A análise do ProAC para a dança levanta mais uma questão: a produção centralizada na capital é tão grande que os editais deste ano chegam a precisar que dos 33 projetos selecionados nas categorias de criação inédita e circulação de espetáculos, pelo menos cinco têm que ser de grupos sediados fora da capital (dois de circulação e três de obras inéditas).
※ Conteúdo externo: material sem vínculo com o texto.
/-- 10 R221, 20 R404-R407: a mode or an owner is written where the core is empty and the value is legal, else the write sets
CMERR; writing 1 clears CMERR; a floor is written where the floors of the die stay at most 64. Nothing else changes, and a
virtual function writes none of them.

10 R221, 17 R368, 20 R406, R407, R415, 21 R423: a register without a behaviour of its own holds what is written, in the bits
that it has; PF0 writes each, a virtual function only DROPB of its partition; a write at an offset of an interface is a write of the
register there; one with a behaviour of its own is written as its command does, and a read-only one keeps its value. A value written
to MBUD keeps the present window's remainder (log 86); ENBUD, SLICE, PQBASE, the roots, the base of the bias table, ROUTE and the
partition of a virtual function keep the width that is written (log 67); COMET above 64 is kept as 64 (log 176): these are the
model's choices, as are the offsets that no rule states (log 175), of which nothing is said here. -/
def Obligations.HubRegisters : Prop :=
  ((∀ (core : Nat) (v : Word) (s : State), core < 384 → ∃ t : State,
     Sys2Proof.Machine.exec (.cmodeWrite 0 core v) s = .next t ∧
     t = { s with cmode := t.cmode, cmerr := t.cmerr } ∧
     (v.toNat % 4 ≠ 3 → s.coreBusy core = false → t.cmode.getD core 0 = v.toNat % 4 ∧ t.cmerr = s.cmerr ∧
       ∀ k, k ≠ core → t.cmode.getD k 0 = s.cmode.getD k 0) ∧
     (v.toNat % 4 = 3 ∨ s.coreBusy core = true → t.cmode = s.cmode ∧ t.cmerr.getD core false = true ∧
       ∀ k, k ≠ core → t.cmerr.getD k false = s.cmerr.getD k false)) ∧
   (∀ (f : Nat) (v : Word) (s : State), f < 1536 → ∃ t : State,
     Sys2Proof.Machine.exec (.fownWrite 0 f v) s = .next t ∧ t = { s with facets := t.facets, cmerr := t.cmerr } ∧
     (∀ k, k ≠ f → t.facets.find k = s.facets.find k) ∧
     ((v.toNat % 32 < 20 ∨ v.toNat % 32 = 31) → s.coreBusy (f / 4) = false →
       t.facet f = { s.facet f with fown := v.toNat % 32 } ∧ t.cmerr = s.cmerr) ∧
     ((20 ≤ v.toNat % 32 ∧ v.toNat % 32 ≤ 30) ∨ s.coreBusy (f / 4) = true →
       t.facets = s.facets ∧ t.cmerr.getD (f / 4) false = true)) ∧
   (∀ (core : Nat) (v : Word) (s : State), core < 384 → ∃ t : State,
     Sys2Proof.Machine.exec (.cmerrWrite 0 core v) s = .next t ∧ t = { s with cmerr := t.cmerr } ∧
     t.cmerr.getD core false = (s.cmerr.getD core false && !v.getLsbD 0) ∧
     ∀ k, k ≠ core → t.cmerr.getD k false = s.cmerr.getD k false) ∧
   (∀ (p d : Nat) (v : Word) (s : State), p < 20 → d < 8 → ∃ t : State,
     Sys2Proof.Machine.exec (.floorWrite 0 p d v) s = .next t ∧ t = { s with parts := t.parts } ∧
     (((List.range 20).map fun q => if q = p then 0 else (s.part q).floor.getD d 0).sum + v.toNat % 64 ≤ 64 →
       (t.part p).floor.getD d 0 = v.toNat % 64) ∧
     (64 < ((List.range 20).map fun q => if q = p then 0 else (s.part q).floor.getD d 0).sum + v.toNat % 64 → t = s) ∧
     ∀ q e, (q ≠ p ∨ e ≠ d) → (t.part q).floor.getD e 0 = (s.part q).floor.getD e 0) ∧
   (∀ (p : Nat) (v : Dword) (s : State), p < 20 → ∃ t : State,
     Sys2Proof.Machine.exec (.pqheadWrite 0 p v) s = .next t ∧ t = { s with parts := t.parts } ∧
     t.part p = { s.part p with pqhead := v.toNat }) ∧
   ∀ (fn k d : Nat) (v : Word) (w : Dword) (s : State), fn ≠ 0 →
     Sys2Proof.Machine.exec (.cmodeWrite fn k v) s = .next s ∧ Sys2Proof.Machine.exec (.fownWrite fn k v) s = .next s ∧
     Sys2Proof.Machine.exec (.cmerrWrite fn k v) s = .next s ∧ Sys2Proof.Machine.exec (.floorWrite fn k d v) s = .next s ∧
     Sys2Proof.Machine.exec (.pqheadWrite fn k w) s = .next s) ∧
  ((∀ (fn : Nat) (r : HubReg) (v : Dword) (s : State), fn ≠ 0 →
     (∀ m p, resolveReg r = some (.dropb m p) → p ≠ (s.vf fn).part) →
     Sys2Proof.Machine.exec (.registerWrite fn r v) s = .next s) ∧
   (∀ (fn : Nat) (i : HubIface) (ofs : Nat) (r : HubReg) (v : Dword) (s : State), regAt i ofs = some r →
     Sys2Proof.Machine.exec (.registerWrite fn (.at i ofs) v) s = Sys2Proof.Machine.exec (.registerWrite fn r v) s) ∧
   (∀ (c i p d : Nat), c < 384 → i < 4 → p < 20 → d < 8 →
     regAt .facet (0x80 * c) = some (.cmode c) ∧ regAt .facet (0x80 * c + 4) = some (.cmerr c) ∧
     regAt .facet (0x80 * c + 0x10 + 0x18 * i) = some (.fctl (4 * c + i)) ∧
     regAt .facet (0x80 * c + 0x14 + 0x18 * i) = some (.fown (4 * c + i)) ∧
     regAt .facet (0x80 * c + 0x18 + 0x18 * i) = some (.tvec (4 * c + i)) ∧
     regAt .partition (0x1000 + 0x100 * p) = some (.ptag p) ∧
     regAt .partition (0x1000 + 0x100 * p + 8 + 4 * d) = some (.floor p d) ∧
     (∀ e ∈ [(0x28, HubReg.comet p), (0x30, .enbud p), (0x38, .enused p), (0x40, .pqbase p), (0x48, .pqcap p), (0x4C, .plim p),
         (0x50, .slice p), (0x58, .pqhead p), (0x60, .pqtail p)], regAt .partition (0x1000 + 0x100 * p + e.1) = some e.2) ∧
     regAt .boot 0 = some .bootst ∧ regAt .boot 8 = some .hostcap) ∧
   (∀ (t e q : Nat), t < 256 → e < 64 → q < 64 → regAt .fabric 0 = some .fabid ∧
     regAt .fabric (0x100 + 8 * t) = some (.route t) ∧ regAt .fabric (0x900 + 16 * e) = some (.expBase e) ∧
     regAt .fabric (0x908 + 16 * e) = some (.expLen e) ∧ regAt .fabric (0x90C + 16 * e) = some (.expTag e) ∧
     regAt .fabric (0xD00 + 8 * q) = some (.pctl q) ∧ regAt .fabric (0xD04 + 8 * q) = some (.pstat q)) ∧
   (∀ (fn k d : Nat) (v : Dword) (s : State),
     Sys2Proof.Machine.exec (.registerWrite fn (.cmode k) v) s = Sys2Proof.Machine.exec (.cmodeWrite fn k (v.setWidth 32)) s ∧
     Sys2Proof.Machine.exec (.registerWrite fn (.cmerr k) v) s = Sys2Proof.Machine.exec (.cmerrWrite fn k (v.setWidth 32)) s ∧
     Sys2Proof.Machine.exec (.registerWrite fn (.fown k) v) s = Sys2Proof.Machine.exec (.fownWrite fn k (v.setWidth 32)) s ∧
     Sys2Proof.Machine.exec (.registerWrite fn (.floor k d) v) s = Sys2Proof.Machine.exec (.floorWrite fn k d (v.setWidth 32)) s ∧
     Sys2Proof.Machine.exec (.registerWrite fn (.pqhead k) v) s = Sys2Proof.Machine.exec (.pqheadWrite fn k v) s ∧
     Sys2Proof.Machine.exec (.registerWrite fn (.mctl k) v) s = Sys2Proof.Machine.exec (.mctlWrite fn k (v.setWidth 32)) s ∧
     Sys2Proof.Machine.exec (.registerWrite fn (.pctl k) v) s = Sys2Proof.Machine.exec (.pctlWrite fn k (v.setWidth 32)) s ∧
     ∀ r ∈ [HubReg.enused k, .pqtail k, .monuse k d, .bootst, .integrity k, .wptr k, .pstat k],
       Sys2Proof.Machine.exec (.registerWrite fn r v) s = .next s) ∧
   (∀ (f : Nat) (v : Dword) (s : State), f < 1536 → ∃ t u : State,
     Sys2Proof.Machine.exec (.registerWrite 0 (.fctl f) v) s = .next t ∧ t = { s with facets := t.facets } ∧
     t.facet f = { s.facet f with fctl := v.setWidth 32 &&& 0x00FF0003 } ∧
     Sys2Proof.Machine.exec (.registerWrite 0 (.tvec f) v) s = .next u ∧ u = { s with facets := u.facets } ∧
     u.facet f = { s.facet f with tvec := v &&& 0x000FFFFFFFFFFFFC } ∧
     ∀ k, k ≠ f → t.facets.find k = s.facets.find k ∧ u.facets.find k = s.facets.find k) ∧
   (∀ (p : Nat) (v : Dword) (s : State) (r : HubReg) (x : Part), p < 20 →
     (r, x) ∈ [(HubReg.ptag p, { s.part p with ptag := v.setWidth 32 }), (.comet p, { s.part p with comet := min 64 (v.toNat % 128) }),
       (.enbud p, { s.part p with enbud := v.toNat }), (.pqbase p, { s.part p with pqbase := v.toNat }),
       (.pqcap p, { s.part p with pqcap := v.toNat % 2 ^ 32 }), (.plim p, { s.part p with plim := v.toNat % 2 ^ 32 }),
       (.slice p, { s.part p with slice := v.toNat })] → ∃ t : State,
     Sys2Proof.Machine.exec (.registerWrite 0 r v) s = .next t ∧ t = { s with parts := t.parts } ∧ t.part p = x ∧
     ∀ k, k ≠ p → t.parts.find k = s.parts.find k) ∧
   (∀ (i : Nat) (v : Dword) (s : State) (r : HubReg) (x : Vf), 1 ≤ i → i ≤ 512 →
     (r, x) ∈ [(HubReg.vfPart i, { s.vf i with part := v.toNat % 32 }), (.s1root i, { s.vf i with s1root := v.toNat }),
       (.s2root i, { s.vf i with s2root := v.toNat }), (.s2en i, { s.vf i with s2en := v.getLsbD 0 })] → ∃ t : State,
     Sys2Proof.Machine.exec (.registerWrite 0 r v) s = .next t ∧ t = { s with vfs := t.vfs } ∧ t.vf i = x ∧
     ∀ k, k ≠ i → t.vfs.find k = s.vfs.find k) ∧
   (∀ (fn m p : Nat) (v : Dword) (s : State), m < 5 → p < 20 → (fn = 0 ∨ p = (s.vf fn).part) → ∃ t : State,
     Sys2Proof.Machine.exec (.registerWrite fn (.dropb m p) v) s = .next t ∧ MeridOnly m s t ∧
     (t.merid m).dropb.getD p 0 = v.toNat % 2 ^ 32) ∧
   (∀ (m p : Nat) (v : Dword) (s : State), m < 5 → (p < 20 ∨ p = 31) → ∃ t : State,
     Sys2Proof.Machine.exec (.registerWrite 0 (.mbud m p) v) s = .next t ∧ MeridOnly m s t ∧
     (t.merid m).budget p = v.toNat % 65536 ∧ (t.merid m).remainder p = (s.merid m).remainder p) ∧
   (∀ (d m p : Nat) (v : Dword) (s : State), d < 8 → p < 20 → m < 5 → ∃ t u w : State,
     Sys2Proof.Machine.exec (.registerWrite 0 (.monq d p) v) s = .next t ∧ t = { s with monq := t.monq } ∧
     t.monq.getD (32 * d + p) 0 = v.toNat % 8192 ∧
     Sys2Proof.Machine.exec (.registerWrite 0 (.tapdrop m) v) s = .next u ∧ MeridOnly m s u ∧
     u.merid m = { s.merid m with tapdrop := v.toNat % 2 ^ 32 } ∧
     Sys2Proof.Machine.exec (.registerWrite 0 (.qdrop m) v) s = .next w ∧ MeridOnly m s w ∧
     w.merid m = { s.merid m with qdrop := v.toNat % 2 ^ 32 }) ∧
   (∀ (d i n e : Nat) (v : Dword) (s : State), d < 8 → 1 ≤ i → i ≤ 512 → n < 256 → e < 64 →
     (∃ t : State, Sys2Proof.Machine.exec (.registerWrite 0 (.wayMask d i) v) s = .next t ∧
       t = { s with wayMask := t.wayMask } ∧ t.wayMask.getD (1024 * d + i) 0 = v.setWidth 32 &&& 0xFFFF) ∧
     Sys2Proof.Machine.exec (.registerWrite 0 .hostcap v) s = .next { s with hostcap := v.getLsbD 0 } ∧
     Sys2Proof.Machine.exec (.registerWrite 0 .biasBase v) s = .next { s with biasBase := v.toNat } ∧
     Sys2Proof.Machine.exec (.registerWrite 0 .fabid v) s = .next { s with fabid := v.toNat % 256 } ∧
     (∃ t : State, Sys2Proof.Machine.exec (.registerWrite 0 (.route n) v) s = .next t ∧ t = { s with routes := t.routes } ∧
       t.routes.getD n 0 = v.toNat) ∧
     ∃ t u w : State, Sys2Proof.Machine.exec (.registerWrite 0 (.expBase e) v) s = .next t ∧
       t = { s with exports := t.exports } ∧
       t.exports.getD e default = { s.exports.getD e default with base := v.toNat / 4096 * 4096 % 2 ^ 48 } ∧
       Sys2Proof.Machine.exec (.registerWrite 0 (.expLen e) v) s = .next u ∧
       u.exports.getD e default = { s.exports.getD e default with len := v.toNat % 2 ^ 32 } ∧
       Sys2Proof.Machine.exec (.registerWrite 0 (.expTag e) v) s = .next w ∧
       w.exports.getD e default = { s.exports.getD e default with tag := v.setWidth 32 }))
Essa “defesa” modesta do interior se coloca para que pelo menos um pouco do dinheiro seja destinado a produções de outras cidades, ou seja, o próprio edital reconhece a concentração geográfica dos projetos enviados para seleção.

O poder de atração da capital é, de certa forma, natural. Entretanto, o fluxo acentuado nos últimos anos demonstra também a capacidade de intervenção – no caso positiva – da política pública: com a Lei de Fomento à Dança do Município, que existe há cinco anos e destina em média 4 milhões de reais por ano a projetos de pesquisa em dança contemporânea, muitos jovens bailarinos e coreógrafos veem na capital a única possibilidade de viabilizarem suas carreiras, já que não há um plano de governo que divida sua ação pelas regiões do Estado na intenção de promover formação continuada e auxiliar no desenvolvimento de mercado de trabalho regional.

A Organização das Nações Unidas para a Educação, Ciência e Cultura (UNESCO) elaborou a Declaração Universal sobre a Diversidade Cultural em 2001. O documento diz em seu artigo primeiro que a cultural é “tão necessária para a espécie humana quanto a biodiversidade é para a natureza”. Enquanto a dança prolifera na capital, multiplicando caminhos estéticos, o Estado decide apostar num único perfil de dança. Uma visão do fomento à cultura que aposta na verticalização e na concentração, a contrapelo da diversidade estética.

ARTIGO PUBLICADO NA REVISTA RETRATO DO BRASIL, AGOSTO DE 2010.